Unifying Dynamical Systems and Graph Theory to Mechanistically Understand Computation in Neural Networks
A novel regularization technique outperforms L1 by targeting functional pathways over individual weights.
In neural systems, structural and functional connectivity often diverge, complicating the understanding of how computation emerges from connectivity. This paper by Sharma et al. shows that by modeling recurrent neural networks (RNNs) as graphs and analyzing multi-hop pathways between input and output units, one can recover the network's spatial and temporal function. Decomposing pathways by hop length reveals how the network temporally routes information. This reframes regularization: standard penalties like L1 only constrain single-hop structure, not the multi-hop pathways that support computation.

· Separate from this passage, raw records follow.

/-- A request goes on as far as it can. -/
def State.reqGo (s : State) (id : Nat) : State :=
  match s.res.reqs.find? fun x => x.id = id with
  | none => s
  | some r =>
    let cur (s : State) : Option ResReq := s.res.reqs.find? fun x => x.id = id
    if r.op = 1 then
      let s := s.takeSome r
      (match cur s with
      | none => s
      | some r =>
        if r.want = 0 then s.resDone r
        else if s.reqBusy r || s.comingFree r.ctx ≠ 0 then s
        else
          let (n, s) := s.evictLowest r.ctx none false (some r.id)
          if n = 0 && !(s.res.migs.any fun e => e.2.ctx = r.ctx) && !(s.res.batches.any fun b => b.ctx = r.ctx) then s.resDone r else s)
    else if r.op = 5 then
      (if r.range.any (s.migrating r.ctx) then s else s.attrsRun r)
    else if r.phase = 2 then
      let s := if r.left.isEmpty then s else s.flushLook r
      (match cur s with
      | none => s
      | some r =>
        if !r.left.isEmpty || s.reqBusy r then s
        else if r.op = 2 then s.resDone r
        else
          let r := { r with phase := 3, left := if r.slot.isNone then s.restPages r.ctx else r.range, count := 0 }
          (s.setReq r).evictLook r)
    else if r.phase = 3 then
      let s := if r.left.isEmpty then s else s.evictLook r
      (match cur s with
      | none => s
      | some r => if !r.left.isEmpty || s.reqBusy r then s else s.resDone r)
    else s

/-- Start a request's work: FLUSH and EVICT first invalidate their range. -/
def State.reqStart (s : State) (r : ResReq) : State :=
  let id := s.res.nextReq
  let first := r.op = 2 || r.op = 3
  let r := { r with id := id, left := if r.op = 1 || r.op = 5 then [] else r.range, phase := if first then 1 else 3 }
  let s := { s with res := { s.res with reqs := s.res.reqs ++ [r], nextReq := id + 1 } }
  if first then s.invalidate (.engine r.pm id) r.ctx r.first r.pages else s.reqGo id

/-- An invalidation of the engine is complete: of a batch, or of a FLUSH. -/
def State.engineInvDone (s : State) (k : Nat) : State :=
  let s := s.migInvalidated k
  match s.res.reqs.find? fun r => r.id = k with
  | none => s
  | some r => if r.phase = 1 then (s.setReq { r with phase := 2 }).reqGo k else s

/-- GIVE (R244): frames of the pool's owner join the pool; a frame that is in it already is not added again. -/
def State.giveRun (s : State) (c f n : Nat) : Nat × Nat × State :=
  let who : Asker := { ctx := some c, station := 80 + s.homeOf c }
  let (st, s) := (List.range n).foldl (fun (acc : Nat × State) i =>
    if acc.1 ≠ 0 then acc else acc.2.guardCheck (f + i) (acc.2.poolWord c) who) (0, s)
  if st ≠ 0 then (st, 0, s)
  else
    let r := s.resCtx c
    let inUse (x : Nat) : Bool := r.free.contains x ||
      (s.res.migs.any fun e => e.2.ctx = c && e.2.act = .promote && e.2.frame = x) ||
      s.res.groups.any fun e => e.1 / 2 ^ 40 = c && (e.2.poisoned.any (fun y => y.2 = x) ||
        e.2.hostPg.any fun y => ptePfn (s.leafVal c (e.1 % 2 ^ 40 * 64 + y.1)) = x)
    let add := ((List.range n).map (f + ·)).filter fun x => !inUse x
    (0, add.length, s.setResCtx c { r with free := r.free ++ add, total := r.total + add.length })

/-- Frames in the pools of the contexts homed in a pommel (R246). -/
def State.poolsAt (s : State) (pm : Nat) : Nat :=
  (s.res.ctxs.filter fun e => s.homeOf e.1 = pm).foldl (fun n e => n + e.2.total) 0

/-- Whether the operands of a residency request keep R244. -/
def State.resShape (s : State) (op c va n arg : Nat) : Bool :=
  let p := vpage va
  let reg := (s.ctx c).regionOf p
  let range := canonical va && va % 4096 = 0 && match reg with
    | some g => g.kind = 4 && p + n ≤ vpage g.base.toNat + g.pages
    | none => false
  let attrN := match reg with
    | some g => g.attr.testBit 1
    | none => false
  1 ≤ n && n ≤ 262144 && s.ctxInTable c &&
  match op with
  | 0 => arg < 2 ^ 36
  | 1 => arg % 8 = 0
  | 2 => arg = 0 && range
  | 3 => arg = 0 && range
  | 4 => arg = 0 && range
  | 5 => range && p % 64 = 0 && n % 64 = 0 && bitsOf arg 7 5 = 0 && bitsOf arg 15 13 = 0 && bitsOf arg 63 18 = 0 &&
      (!arg.testBit 16 || attrN) && fmtOk (bitsOf arg 4 0) && fmtOk (bitsOf arg 12 8)
  | _ => false

/-- GO at residency slot `k` of pommel `pm` (R243, R244). -/
def State.resGo (s : State) (pm k : Nat) (irq : Bool) : State :=
  let o := pmReg pm (0x1000 + 0x40 * k)
  if !s.live (80 + pm) then s
  else if s.slotBusy (o + 0x24) then s.inc (pmReg pm 0x112C)
  else
    let c := s.fld o 0 20
    let gen := (s.rd (o + 4)).toNat
    let va := s.rd64 (o + 8)
    let n := (s.rd (o + 0x10)).toNat
    let op := s.fld (o + 0x14) 0 3
    let arg := s.rd64 (o + 0x18)
    let s := s.setFld (o + 0x20) 1 1 (b2n irq)
    let src := if irq then some (0xCC0 + 4 * pm + k) else none
    let x := s.ctx c
    let fin (s : State) (st state count : Nat) : State := (s.wr (o + 0x28) (BitVec.ofNat 32 count)).slotDone (o + 0x24) st state src
    match firstRef [(!s.resShape op c va n arg, 1, 0), (gen ≠ x.gen, 10, 0),
        (x.state ≠ 1 && x.state ≠ 2, 2, 0x20 + x.state), (!s.resOn c, 2, 0x31),
        (op = 0 && 64 * s.groupRoom < s.poolsAt (s.homeOf c) + n, 3, 0)] with
    | some e => fin s e.1 e.2 0
    | none =>
      if op = 0 then
        let (st, m, s) := s.giveRun c arg n
        fin s st 0 m
      else (s.slotTake (o + 0x24)).reqStart
        { id := 0, pm := pm, slot := some k, ctx := c, op := op, first := vpage va, pages := n, arg := arg,
          want := if op = 1 then n else 0, list := arg }

/-! ### Samples and decisions (R247 to R249) -/

/-- The home takes up a sample of an access to page `p` of context `c`; one that finds no group record is dropped and counted (R247,
R263). -/
def State.sample (s : State) (c p : Nat) (host : Option Nat) : State :=
  let mig := match (s.ctx c).regionOf p with
    | some g => g.kind = 4
    | none => false
  if !(s.ctx c).mode.testBit 1 || !mig || !s.resOn c || 5 ≤ (s.ctx c).state || (s.ctx c).state = 0 then s
  else
    let r := s.resCtx c
    let s := match host with
      | some t => s.setResCtx c { r with mNow := (r.mNow.1 + t, r.mNow.2 + 1) }
      | none => s
    let (ok, s) := s.groupMake c p
    if !ok then s.sampleDrop (s.homeOf c)
    else
      let g := s.group c p
      s.setGroup c p { g with count := satAdd 16 g.count 1 }

/-- The home of context `c` takes the oldest sample of its queue (R247), which is this one. -/
def State.sampleNext (s : State) (c p : Nat) (host : Option Nat) : State :=
  let x : Sample := { pm := s.homeOf c, ctx := c, page := p, host := host }
  if (s.res.samples.find? fun y => y.pm = x.pm) ≠ some x then s
  else ({ s with res := { s.res with samples := s.res.samples.erase x } } : State).sample c p host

To address this, the authors introduce resolvent-RNNs (R-RNNs), which constrain multi-hop pathways and induce temporal sparsity beyond that achieved by L1. R-RNNs achieve improved performance by matching the task structure, even with sparse signals. They also exhibit stronger sparsity-function alignment, reflected in increased robustness under strong regularization. These results identify multi-hop communication as a key principle linking structure to function in recurrent networks, suggesting that sparsity should be defined over functional pathways rather than individual parameters.
- Multi-hop pathway analysis in RNNs reveals temporal routing of information between input and output.
- R-RNNs outperform L1 regularization by inducing temporal sparsity that aligns with task structure.
- R-RNNs show stronger robustness under strong regularization due to improved sparsity-function alignment.
Why It Matters
Shifts regularization focus from individual weights to functional pathways, promising more efficient and robust neural networks.